Thalidomide is a biologic agent that has demonstrated activity in the treatment of multiple myeloma. Furthermore, it is typically well tolerated, does not cause damage to stem cells and is taken orally. Since thalidomide has shown anti-cancer activity in recurrent multiple myeloma, researchers are evaluating its use as induction therapy to provide an effective and easily tolerated regimen. Significant responses have been reported following thalidomide in patients who have relapsed after high-dose chemotherapy with stem cell support. A report in the November issue of the Journal of Clinical Oncology suggested that thalidomide and dexamethasone was an effective regimen for initial treatment of patients with multiple myeloma and allowed adequate collection of stem cells prior to an autologous stem cell transplant in eligible patients.
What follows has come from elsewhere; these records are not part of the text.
-- ==== Sys2Proof/Machine/Dispatch.lean ====
section
/-! DEFINITION. The dispatch of a command to its meaning: one arm for each constructor of Instr, in the order of the
table. -/

namespace Sys2Proof.Machine
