-- ==== Sys2Proof/Certificates/Slice0/Obligations.lean ====
section
/-! DEFINITION. The statements for the provers, in the order of the spec's files: the core instructions, the events a core
meets, the blocks around the cores, and the whole machine.  Each docstring names the rules it formalises. -/

open Sys2Proof Sys2Proof.Machine

/-- R45, R61, R63: the word operations of two registers. `add`, `adc`, `sub` and `sbc` write the sum modulo 2^20
(subtraction adds the inverted operand with a carry in of 1), with N and Z from the result, C the carry out of bit 19
and V the signed overflow; the logic operations keep C and clear V; the two compares write 1 or 0 with the flags of
the subtraction. Each goes to the next word, and nothing else of the machine changes. R45: w0 reads 0 and keeps
nothing written to it. -/
def Obligations.ArithmeticAndLogicResults : Prop :=
  ∀ (c : CoreId) (d a b : RegId) (s : State), s.runs c = true →
    let x := s.core c
    let u := x.get a
    let v := x.get b
    let k : W20 := if swC x.sw then 1 else 0
    let done := fun (r : W20) (cf vf : Bool) =>
      (.next (s.setCore c ({ x.set d r with sw := swFlags x.sw r.msb (r == 0) cf vf }.advance 1)) : Out)
    let ovf := fun (n : Int) => decide (n < -(2 ^ 19) ∨ 2 ^ 19 ≤ n)
    let logic := fun (r : W20) => done r (swC x.sw) false
    let compare := fun (r : Bool) =>
      (.next (s.setCore c ({ x.set d (if r then 1 else 0) with
        sw := swFlags x.sw (u - v).msb (u == v) (decide (v.toNat ≤ u.toNat)) (ovf (u.toInt - v.toInt)) }.advance 1)) : Out)
    x.get 0 = 0 ∧ (∀ r, x.set 0 r = x) ∧
    exec (.iAdd c d a b) s = done (u + v) (decide (2 ^ 20 ≤ u.toNat + v.toNat)) (ovf (u.toInt + v.toInt)) ∧
    exec (.iAdc c d a b) s =
      done (u + v + k) (decide (2 ^ 20 ≤ u.toNat + v.toNat + k.toNat)) (ovf (u.toInt + v.toInt + k.toNat)) ∧
    exec (.iSub c d a b) s = done (u - v) (decide (v.toNat ≤ u.toNat)) (ovf (u.toInt - v.toInt)) ∧
    exec (.iSbc c d a b) s =
      done (u + ~~~v + k) (decide (2 ^ 20 ≤ u.toNat + (~~~v).toNat + k.toNat)) (ovf (u.toInt - v.toInt - 1 + k.toNat)) ∧
    exec (.iAnd c d a b) s = logic (u &&& v) ∧
    exec (.iOr c d a b) s = logic (u ||| v) ∧
    exec (.iXor c d a b) s = logic (u ^^^ v) ∧
    exec (.iAndn c d a b) s = logic (u &&& ~~~v) ∧
    exec (.iSlt c d a b) s = compare (decide (u.toInt < v.toInt)) ∧
    exec (.iSltu c d a b) s = compare (decide (u.toNat < v.toNat))

/-- R64, R63, R74: the word shifts and rotates, by a register amount modulo 32 or by an immediate below 20, with the
last bit shifted out in C (kept for an amount of 0), N and Z from the result and V 0. -/
def Obligations.ShiftAndRotateResults : Prop :=
  ∀ (c : CoreId) (d a b : RegId) (m : BitVec 5) (s : State), s.runs c = true →
    let x := s.core c
    let u := x.get a
    let n := (x.get b).toNat % 32
    let done := fun (r : W20) (cf : Bool) =>
      (.next (s.setCore c ({ x.set d r with sw := swFlags x.sw r.msb (r == 0) cf false }.advance 1)) : Out)
    let left := fun (n : Nat) =>
      done (u <<< n) (if n = 0 then swC x.sw else if n ≤ 20 then u.getLsbD (20 - n) else false)
    let right := fun (n : Nat) => done (u >>> n) (if n = 0 then swC x.sw else u.getLsbD (n - 1))
    let arith := fun (n : Nat) =>
      done (u.sshiftRight n) (if n = 0 then swC x.sw else if n ≤ 19 then u.getLsbD (n - 1) else u.msb)
    let rot := fun (n : Nat) =>
      done (u.rotateRight n) (if n % 20 = 0 then swC x.sw else (u.rotateRight n).msb)
    exec (.iSll c d a b) s = left n ∧ exec (.iSrl c d a b) s = right n ∧
    exec (.iSra c d a b) s = arith n ∧ exec (.iRor c d a b) s = rot n ∧
    (m.toNat < 20 →
      exec (.iSlli c d a m) s = left m.toNat ∧ exec (.iSrli c d a m) s = right m.toNat ∧
      exec (.iSrai c d a m) s = arith m.toNat ∧ exec (.iRori c d a m) s = rot m.toNat)
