/-! ## put -/

@[simp] theorem State.put_regs (s : State) (f : Field) (n : Nat) : (s.put f n).regs = tabSet regReset s.regs f.reg (fieldSet (s.rg f.reg) f.hi f.lo n) := rfl
@[simp] theorem State.put_tick (s : State) (f : Field) (n : Nat) : (s.put f n).tick = s.tick := rfl
@[simp] theorem State.put_mesh (s : State) (f : Field) (n : Nat) : (s.put f n).mesh = s.mesh := rfl
@[simp] theorem State.put_free (s : State) (f : Field) (n : Nat) : (s.put f n).free = s.free := rfl
@[simp] theorem State.put_cores (s : State) (f : Field) (n : Nat) : (s.put f n).cores = s.cores := rfl
@[simp] theorem State.put_manger (s : State) (f : Field) (n : Nat) : (s.put f n).manger = s.manger := rfl
@[simp] theorem State.put_faults (s : State) (f : Field) (n : Nat) : (s.put f n).faults = s.faults := rfl
@[simp] theorem State.put_lattice (s : State) (f : Field) (n : Nat) : (s.put f n).lattice = s.lattice := rfl
@[simp] theorem State.put_timers (s : State) (f : Field) (n : Nat) : (s.put f n).timers = s.timers := rfl
@[simp] theorem State.put_rtc (s : State) (f : Field) (n : Nat) : (s.put f n).rtc = s.rtc := rfl
@[simp] theorem State.put_power (s : State) (f : Field) (n : Nat) : (s.put f n).power = s.power := rfl
@[simp] theorem State.put_sram (s : State) (f : Field) (n : Nat) : (s.put f n).sram = s.sram := rfl
@[simp] theorem State.put_pram (s : State) (f : Field) (n : Nat) : (s.put f n).pram = s.pram := rfl
@[simp] theorem State.put_loft (s : State) (f : Field) (n : Nat) : (s.put f n).loft = s.loft := rfl
@[simp] theorem State.put_memChk (s : State) (f : Field) (n : Nat) : (s.put f n).memChk = s.memChk := rfl
@[simp] theorem State.put_flash (s : State) (f : Field) (n : Nat) : (s.put f n).flash = s.flash := rfl
@[simp] theorem State.put_flashOp (s : State) (f : Field) (n : Nat) : (s.put f n).flashOp = s.flashOp := rfl
@[simp] theorem State.put_uart (s : State) (f : Field) (n : Nat) : (s.put f n).uart = s.uart := rfl
@[simp] theorem State.put_hitch (s : State) (f : Field) (n : Nat) : (s.put f n).hitch = s.hitch := rfl
@[simp] theorem State.put_pins (s : State) (f : Field) (n : Nat) : (s.put f n).pins = s.pins := rfl
@[simp] theorem State.put_pinLvl (s : State) (f : Field) (n : Nat) : (s.put f n).pinLvl = s.pinLvl := rfl
@[simp] theorem State.put_filt (s : State) (f : Field) (n : Nat) : (s.put f n).filt = s.filt := rfl
@[simp] theorem State.put_radio (s : State) (f : Field) (n : Nat) : (s.put f n).radio = s.radio := rfl
@[simp] theorem State.put_stalls (s : State) (f : Field) (n : Nat) : (s.put f n).stalls = s.stalls := rfl
@[simp] theorem State.put_pools (s : State) (f : Field) (n : Nat) : (s.put f n).pools = s.pools := rfl
@[simp] theorem State.put_frame (s : State) (f : Field) (n : Nat) : (s.put f n).frame = s.frame := rfl
@[simp] theorem State.put_sched (s : State) (f : Field) (n : Nat) : (s.put f n).sched = s.sched := rfl
@[simp] theorem State.put_link (s : State) (f : Field) (n : Nat) : (s.put f n).link = s.link := rfl
@[simp] theorem State.put_cipher (s : State) (f : Field) (n : Nat) : (s.put f n).cipher = s.cipher := rfl
@[simp] theorem State.put_chord (s : State) (f : Field) (n : Nat) : (s.put f n).chord = s.chord := rfl
@[simp] theorem State.put_dma (s : State) (f : Field) (n : Nat) : (s.put f n).dma = s.dma := rfl
@[simp] theorem State.put_yard (s : State) (f : Field) (n : Nat) : (s.put f n).yard = s.yard := rfl
@[simp] theorem State.put_otp (s : State) (f : Field) (n : Nat) : (s.put f n).otp = s.otp := rfl
@[simp] theorem State.put_keeper (s : State) (f : Field) (n : Nat) : (s.put f n).keeper = s.keeper := rfl
@[simp] theorem State.put_update (s : State) (f : Field) (n : Nat) : (s.put f n).update = s.update := rfl
@[simp] theorem State.put_pending (s : State) (f : Field) (n : Nat) : (s.put f n).pending = s.pending := rfl
@[simp] theorem State.put_core (s : State) (f : Field) (n : Nat) (cc : CoreId) : (s.put f n).core cc = s.core cc := rfl
@[simp] theorem State.put_holds (s : State) (f : Field) (n : Nat) (h : Nat) : (s.put f n).holds h = s.holds h := rfl

/-! ## setCore -/

@[simp] theorem State.setCore_regs (s : State) (c : CoreId) (x : CoreSt) : (s.setCore c x).regs = s.regs := rfl
@[simp] theorem State.setCore_tick (s : State) (c : CoreId) (x : CoreSt) : (s.setCore c x).tick = s.tick := rfl
@[simp] theorem State.setCore_mesh (s : State) (c : CoreId) (x : CoreSt) : (s.setCore c x).mesh = s.mesh := rfl
@[simp] theorem State.setCore_free (s : State) (c : CoreId) (x : CoreSt) : (s.setCore c x).free = s.free := rfl
@[simp] theorem State.setCore_cores (s : State) (c : CoreId) (x : CoreSt) : (s.setCore c x).cores = s.cores.set c x := rfl
@[simp] theorem State.setCore_manger (s : State) (c : CoreId) (x : CoreSt) : (s.setCore c x).manger = s.manger := rfl
@[simp] theorem State.setCore_faults (s : State) (c : CoreId) (x : CoreSt) : (s.setCore c x).faults = s.faults := rfl
@[simp] theorem State.setCore_lattice (s : State) (c : CoreId) (x : CoreSt) : (s.setCore c x).lattice = s.lattice := rfl
@[simp] theorem State.setCore_timers (s : State) (c : CoreId) (x : CoreSt) : (s.setCore c x).timers = s.timers := rfl
@[simp] theorem State.setCore_rtc (s : State) (c : CoreId) (x : CoreSt) : (s.setCore c x).rtc = s.rtc := rfl
@[simp] theorem State.setCore_power (s : State) (c : CoreId) (x : CoreSt) : (s.setCore c x).power = s.power := rfl
@[simp] theorem State.setCore_sram (s : State) (c : CoreId) (x : CoreSt) : (s.setCore c x).sram = s.sram := rfl
@[simp] theorem State.setCore_pram (s : State) (c : CoreId) (x : CoreSt) : (s.setCore c x).pram = s.pram := rfl
@[simp] theorem State.setCore_loft (s : State) (c : CoreId) (x : CoreSt) : (s.setCore c x).loft = s.loft := rfl
@[simp] theorem State.setCore_memChk (s : State) (c : CoreId) (x : CoreSt) : (s.setCore c x).memChk = s.memChk := rfl
@[simp] theorem State.setCore_flash (s : State) (c : CoreId) (x : CoreSt) : (s.setCore c x).flash = s.flash := rfl
@[simp] theorem State.setCore_flashOp (s : State) (c : CoreId) (x : CoreSt) : (s.setCore c x).flashOp = s.flashOp := rfl
@[simp] theorem State.setCore_uart (s : State) (c : CoreId) (x : CoreSt) : (s.setCore c x).uart = s.uart := rfl
@[simp] theorem State.setCore_hitch (s : State) (c : CoreId) (x : CoreSt) : (s.setCore c x).hitch = s.hitch := rfl
@[simp] theorem State.setCore_pins (s : State) (c : CoreId) (x : CoreSt) : (s.setCore c x).pins = s.pins := rfl
@[simp] theorem State.setCore_pinLvl (s : State) (c : CoreId) (x : CoreSt) : (s.setCore c x).pinLvl = s.pinLvl := rfl
@[simp] theorem State.setCore_filt (s : State) (c : CoreId) (x : CoreSt) : (s.setCore c x).filt = s.filt := rfl
@[simp] theorem State.setCore_radio (s : State) (c : CoreId) (x : CoreSt) : (s.setCore c x).radio = s.radio := rfl
@[simp] theorem State.setCore_stalls (s : State) (c : CoreId) (x : CoreSt) : (s.setCore c x).stalls = s.stalls := rfl
@[simp] theorem State.setCore_pools (s : State) (c : CoreId) (x : CoreSt) : (s.setCore c x).pools = s.pools := rfl
@[simp] theorem State.setCore_frame (s : State) (c : CoreId) (x : CoreSt) : (s.setCore c x).frame = s.frame := rfl
@[simp] theorem State.setCore_sched (s : State) (c : CoreId) (x : CoreSt) : (s.setCore c x).sched = s.sched := rfl
@[simp] theorem State.setCore_link (s : State) (c : CoreId) (x : CoreSt) : (s.setCore c x).link = s.link := rfl
@[simp] theorem State.setCore_cipher (s : State) (c : CoreId) (x : CoreSt) : (s.setCore c x).cipher = s.cipher := rfl
@[simp] theorem State.setCore_chord (s : State) (c : CoreId) (x : CoreSt) : (s.setCore c x).chord = s.chord := rfl
@[simp] theorem State.setCore_dma (s : State) (c : CoreId) (x : CoreSt) : (s.setCore c x).dma = s.dma := rfl
@[simp] theorem State.setCore_yard (s : State) (c : CoreId) (x : CoreSt) : (s.setCore c x).yard = s.yard := rfl
@[simp] theorem State.setCore_otp (s : State) (c : CoreId) (x : CoreSt) : (s.setCore c x).otp = s.otp := rfl
@[simp] theorem State.setCore_keeper (s : State) (c : CoreId) (x : CoreSt) : (s.setCore c x).keeper = s.keeper := rfl
@[simp] theorem State.setCore_update (s : State) (c : CoreId) (x : CoreSt) : (s.setCore c x).update = s.update := rfl
@[simp] theorem State.setCore_pending (s : State) (c : CoreId) (x : CoreSt) : (s.setCore c x).pending = s.pending := rfl
@[simp] theorem State.setCore_rg (s : State) (c : CoreId) (x : CoreSt) (r : Nat) : (s.setCore c x).rg r = s.rg r := rfl
@[simp] theorem State.setCore_get (s : State) (c : CoreId) (x : CoreSt) (g : Field) : (s.setCore c x).get g = s.get g := rfl
@[simp] theorem State.setCore_test (s : State) (c : CoreId) (x : CoreSt) (g : Field) : (s.setCore c x).test g = s.test g := rfl
@[simp] theorem State.setCore_holds (s : State) (c : CoreId) (x : CoreSt) (h : Nat) : (s.setCore c x).holds h = s.holds h := rfl
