-- ==== Sys2Proof/Machine/Pins.lean ====
section
/-! DEFINITION. The balls with their banks and types (R500), and the state of the pins as functions of the device's state
(R133, R136, R149, R155, R393, R422, R429, R458, R501).  No command reads one but GPIO_IN, which Ops.lean has. -/

namespace Sys2Proof.Machine

/-! ## Banks and types (R500) -/

/-- The balls, by group; an index counts within the group. -/
inductive Ball
  | supply | lx | vcore | vdecRf | gnd | chA | chB | rfinA | rfinB | rfout | xs | xr
  | paEn | lnaEn | trSw | antA | antB | refEn | hostIrq | uartTx | hspiDo | paVctl | faultN
  | gpio (n : Fin 24) | dbgIo | uartRx | hspiCk | hspiCsN | hspiDi | recovN | dbgCk | dbgEn | dbgRstN
  | xspiCk | xspiCsN | xspiRstN | xspiDqs | xspiIo (n : Fin 8) | dram | ddrZq
deriving DecidableEq, Repr

/-- A bank: a supply, or one of the device's own. -/
inductive Bank
  | none | vbat | internal | radio | backup | vio | vfl | vddq
deriving DecidableEq, Repr

inductive BallType
  | supply | switch | sense | decoupling | ground | chordPort | rfIn | rfOut | crystal | pushPull | analogue | openDrain
  | bidir | input | ddr
deriving DecidableEq, Repr

def Ball.bank : Ball → Bank
  | .supply | .vcore | .vdecRf | .gnd => .none
  | .lx => .vbat
  | .chA | .chB => .internal
  | .rfinA | .rfinB | .rfout | .xr => .radio
  | .xs => .backup
  | .xspiCk | .xspiCsN | .xspiRstN | .xspiDqs | .xspiIo _ => .vfl
  | .dram | .ddrZq => .vddq
  | .paEn | .lnaEn | .trSw | .antA | .antB | .refEn | .hostIrq | .uartTx | .hspiDo | .paVctl | .faultN | .gpio _ | .dbgIo
  | .uartRx | .hspiCk | .hspiCsN | .hspiDi | .recovN | .dbgCk | .dbgEn | .dbgRstN => .vio

def Ball.type : Ball → BallType
  | .supply => .supply
  | .lx => .switch
  | .vcore => .sense
  | .vdecRf => .decoupling
  | .gnd => .ground
  | .chA | .chB => .chordPort
  | .rfinA | .rfinB => .rfIn
  | .rfout => .rfOut
  | .xs | .xr => .crystal
  | .paEn | .lnaEn | .trSw | .antA | .antB | .refEn | .hostIrq | .uartTx | .hspiDo => .pushPull
  | .paVctl => .analogue
  | .faultN => .openDrain
  | .gpio _ | .dbgIo | .xspiDqs | .xspiIo _ => .bidir
  | .uartRx | .hspiCk | .hspiCsN | .hspiDi | .recovN | .dbgCk | .dbgEn | .dbgRstN => .input
  | .xspiCk | .xspiCsN | .xspiRstN => .pushPull
  | .dram | .ddrZq => .ddr

/-! ## Columns (R501, R502) -/

/-- What the device does at a ball: drives it, leaves it (with a weak or passive pull or none), or drives it with a
serial transfer whose bits the model does not time. -/
inductive PinOut
  | drive (level : Bool)
  | z
  | pull (level : Bool)
  | serial
deriving DecidableEq, Repr

/-- The columns of R501; `unpowered` stands for VBAT absent and for the bank absent, which agree. -/
inductive PinCol
  | unpowered | reset | run | sleep | pass | dormant | fatal
deriving DecidableEq, Repr

/-- The column in force for the balls of the device's own banks; a sleep state's from E0 (R502). -/
def State.devCol (s : State) : PinCol :=
  if s.power.vbatLow then .unpowered
  else if s.faults.fatalAt.isSome then .fatal
  else match s.power.phase with
    | .dormant => .dormant
    | .rest => .sleep
    | .orbit => .sleep
    | .leaving => .sleep
    | .entry _ => if s.power.target = 4 then .dormant else .sleep
    | .pass => .pass
    | _ => if s.power.held || !s.keeper.started then .reset else .run

/-- The column in force for the balls of a bank whose supply is shown by `sup`. -/
def State.pinCol (s : State) (sup : Field) : PinCol := if s.test sup then s.devCol else .unpowered

/-! ## The VIO bank -/

/-- PA_EN, LNA_EN, TR_SW, ANT_A and ANT_B, numbered 0 to 4. -/
def State.radioPin (s : State) (k : Nat) : PinOut :=
  match s.pinCol SUP_STAT_VIO with
  | .unpowered => .pull false
  | .dormant => .pull false
  | .run => .drive (s.get RFE_STATE_STATE != 0 && s.radio.pins.getLsbD (14 - k))
  | .pass => .drive (s.get RFE_STATE_STATE != 0 && s.radio.pins.getLsbD (14 - k))
  | _ => .drive false

/-- The VCTL step at PA_VCTL, which outputs VCTL / 1,023 of VIO; none where the pin is high-impedance (R155). -/
def State.vctlPin (s : State) : Option Nat :=
  match s.pinCol SUP_STAT_VIO with
  | .unpowered => none
  | .dormant => none
  | .run => some (s.radio.pins.toNat % 1024)
  | .pass => some (s.radio.pins.toNat % 1024)
  | _ => some 0

/-- FAULT_N, open drain: low while a status bit of a contained or fatal source is set (R458). -/
def State.faultPin (s : State) : PinOut :=
  match s.pinCol SUP_STAT_VIO with
  | .unpowered => .z
  | .dormant => .z
  | _ => if (List.range 36).any (fun c => faultClass c != 0 && s.test (faultBit c)) then .drive false else .z

/-- HOST_IRQ (R133). -/
def State.hostIrqPin (s : State) : PinOut :=
  match s.pinCol SUP_STAT_VIO with
  | .unpowered => .pull false
  | .dormant => .pull false
  | .reset => .drive false
  | _ => .drive (s.rg HSP_FLAGS &&& s.rg HSP_IRQEN != 0)

/-- REF_EN (R393, R438, R439): in a reset start, low until tick 19,200 unless the reference keeps running. -/
def State.refEnPin (s : State) : PinOut :=
  match s.pinCol SUP_STAT_VIO with
  | .unpowered => .pull false
  | .dormant => .pull false
  | .reset => .drive (s.keeper.kind == .warm || decide (s.power.rstTick + 19200 ≤ s.tick))
  | .sleep => .drive false
  | .pass => .drive s.refWanted
  | _ => .drive true

/-- GPIOn as an output (R136, R501). -/
def State.gpioPin (s : State) (n : Fin 24) : PinOut :=
  match s.pinCol SUP_STAT_VIO with
  | .unpowered => .z
  | .dormant => .z
  | _ =>
    let m := s.get (GPIO_CFG_MODE n.val)
    if m = 1 then .drive (s.gpioOut n.val)
    else if m = 2 ∧ s.gpioOut n.val = false then .drive false
    else match s.get (GPIO_CFG_PULL n.val) with
      | 1 => .pull true
      | 2 => .pull false
      | _ => .z

/-- UART0_TX (R134, R501). -/
def State.uartTxPin (s : State) : PinOut :=
  match s.pinCol SUP_STAT_VIO with
  | .unpowered => .z
  | .dormant => .pull true
  | .reset => .pull true
  | _ => if s.uart.shift.isSome then .serial else if s.test U0_CTRL_TXEN then .drive true else .pull true

/-- HSPI_DO, which a transfer drives while HSPI_CS_N is low; the model has each transfer as one event (R130). -/
def State.hspiDoPin (s : State) : PinOut :=
  match s.pinCol SUP_STAT_VIO with
  | .unpowered => .z
  | .reset => .z
  | .dormant => .z
  | _ => if s.power.csLow then .serial else .z

/-! ## The VFL and VDDQ banks -/

/-- XSPI_RST_N: low from a reset until the OTP row of its start (R438, R501). -/
def State.xspiRstPin (s : State) : PinOut :=
  match s.pinCol SUP_STAT_VFL with
  | .unpowered => .z
  | .dormant => .z
  | .reset => .drive s.keeper.early
  | _ => .drive true

/-- A transfer on the xSPI: an operation of the flash controller, or an update command that holds it (R126, R496). -/
def State.xspiBusy (s : State) : Bool := s.test FLC_STATUS_BUSY || s.updHolds

/-- Cn_RST_N: low in OFF and FAILED, high in READY and SELF_REFRESH, and in TRAINING from tick 7,680 (R422, R429). -/
def State.dramRstPin (s : State) : PinOut :=
  match s.pinCol SUP_STAT_VDDQ with
  | .unpowered => .pull false
  | .dormant => .pull false
  | _ =>
    if s.yst = yTRAINING then .drive (s.yard.since.any (fun t => decide (t + 7680 ≤ s.tick)))
    else .drive (s.yst == yREADY || s.yst == ySELF)

/-- Cn_CKE: high in READY, and in TRAINING from tick 26,880 (R422). -/
def State.dramCkePin (s : State) : PinOut :=
  match s.pinCol SUP_STAT_VDDQ with
  | .unpowered => .pull false
  | .dormant => .pull false
  | .run =>
    if s.yst = yTRAINING then .drive (s.yard.since.any (fun t => decide (t + 26880 ≤ s.tick)))
    else .drive (s.yst == yREADY)
  | .fatal =>
    if s.yst = yTRAINING then .drive (s.yard.since.any (fun t => decide (t + 26880 ≤ s.tick)))
    else .drive (s.yst == yREADY)
  | _ => .drive false

/-- The other balls of the DDR4 interface. -/
def State.dramBusPin (s : State) : PinOut :=
  let on := if s.yst = yTRAINING ∨ s.yst = yREADY then .serial else .z
  match s.pinCol SUP_STAT_VDDQ with
  | .run => on
  | .fatal => on
  | _ => .z

/-- XSPI_CS_N: high but for the flash controller's transfers. -/
def State.xspiCsPin (s : State) : PinOut :=
  match s.pinCol SUP_STAT_VFL with
  | .unpowered => .z
  | .dormant => .pull true
  | .run => if s.xspiBusy then .serial else .drive true
  | .fatal => if s.xspiBusy then .serial else .drive true
  | _ => .drive true

/-- XSPI_CK, and with `io` the data pins and XSPI_DQS. -/
def State.xspiBusPin (s : State) (io : Bool) : PinOut :=
  let idle := if io then PinOut.z else .drive false
  match s.pinCol SUP_STAT_VFL with
  | .unpowered => .z
  | .dormant => .z
  | .run => if s.xspiBusy then .serial else idle
  | .fatal => if s.xspiBusy then .serial else idle
  | _ => idle

/-! ## Other balls of the VIO bank -/

/-- DBG_IO between the debug port's answers. -/
def State.dbgIoPin (s : State) : PinOut :=
  match s.pinCol SUP_STAT_VIO with
  | .unpowered => .z
  | _ => .pull true

/-- The input pins of the VIO bank, by their pull: none for UART0_RX, HSPI_CK and HSPI_DI; up for HSPI_CS_N, RECOV_N
and DBG_RST_N; down for DBG_CK and DBG_EN. -/
def State.inputPin (s : State) (pull : Option Bool) : PinOut :=
  match s.pinCol SUP_STAT_VIO with
  | .unpowered => .z
  | _ => match pull with
    | some b => .pull b
    | none => .z

/-! ## The device's own banks -/

/-- The bypass of the chord ports is closed: outside RUN and DOZE always, else as CHD_STATE shows (R317, R501). -/
def State.bypassClosed (s : State) : Bool :=
  match s.devCol with
  | .run => s.test CHD_STATE_BYPASS
  | _ => true

/-- RFOUT is driven: in TURN toward TALK and in TALK alone. -/
def State.rfoutDriven (s : State) : Bool := s.devCol == .run && (s.rfe == 5 || s.rfe == 6)

/-- The level at RFOUT in dBm, −21 + DRV, where it is driven (R149). -/
def State.rfoutLevel (s : State) : Option Int :=
  if s.rfoutDriven then some ((s.get RFE_TXCH_DRV : Int) - 21) else none

/-- RFIN_A or RFIN_B is in use: while its chain is enabled, of which an ORBIT pass has A alone; else it lies at 0 V
DC. -/
def State.rfinInUse (s : State) (k : Fin 2) : Bool :=
  match s.devCol with
  | .run => s.winOpen.testBit k.val && (s.rfe == 3 || s.rfe == 4 || s.rfe == 7)
  | .pass => k == 0 && (s.rfe == 3 || s.rfe == 4)
  | _ => false

/-- XS_P and XS_N oscillate in every column, on VBKP where VBAT is absent. -/
def xsOscillates : PinCol → Bool := fun _ => true

/-- XR_P and XR_N: the reference oscillates, or is being started (R393, R438). -/
def State.refOscillates (s : State) : Bool :=
  match s.devCol with
  | .unpowered => false
  | .dormant => false
  | .reset => s.keeper.kind == .warm || decide (s.power.rstTick + 19200 ≤ s.tick)
  | _ => s.refWanted

/-- The buck's switch node LX, whose output is VCORE. -/
inductive LxOut
  | z | switching | skipping
deriving DecidableEq, Repr

def State.lxPin (s : State) : LxOut :=
  match s.devCol with
  | .unpowered => .z
  | .dormant => .z
  | .sleep => .skipping
  | _ => .switching

/-- A driver of the VIO bank, or with `vfl` of the VFL bank, is in limited mode (R508, R509). -/
def State.limited (s : State) (vfl : Bool) : Bool := s.test (if vfl then PAD_CFG_LIM_VFL else PAD_CFG_LIM_VIO)

end Sys2Proof.Machine
end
- Recently, results from a second clinical trial conducted at MD Anderson Cancer Center provide further evidence regarding the effectiveness of induction therapy with thalidomide and dexamethasone for patients with newly diagnosed multiple myeloma. In this study, 28 patients with untreated multiple myeloma were treated with thalidomide alone and 40 with the combination of thalidomide and dexamethasone (steroid). The overall anti-cancer response rate was 36% for those treated with treated with thalidomide alone and 72% for those treated with thalidomide plus dexamethasone. There were no complete anti-cancer responses in the thalidomide alone group, while 16% of patients treated with the combination regimen had a complete response. Following treatment, 21 patients had adequate stem cell collections to undergo an autologous stem cell transplant. The majority of side effects were reported as mild in both treatment regimens.
These researchers concluded that therapy with thalidomide plus dexamethasone appears to be an effective and well tolerated treatment regimen for newly diagnosed multiple myeloma, either as initial therapy or induction therapy prior to an autologous stem cell transplant. The researchers stated that patients not eligible for a stem cell transplant may wish to seek further consolidation therapy following thalidomide and dexamethasone to improve complete anti-cancer responses and possible long-term outcomes. Patients with newly diagnosed multiple myeloma may wish to speak with their physician about the risks and benefits of participation in a clinical trial further evaluating thalidomide and dexamethasone as initial therapy or other promising therapeutic approaches.
- Weber D, Rankin K, Gavino M, et al. Thalidomide alone or with dexamethasone for previously untreated multiple myeloma.
Journal of Clinical Oncology. 2003;21:16-19.
- Rajkumar S, Hayman S, Gertz M, et al. Combination therapy with thalidomide plus dexamethasone for newly diagnosed myeloma.
Journal of Clinical Oncology. 2002;20:4319-4323.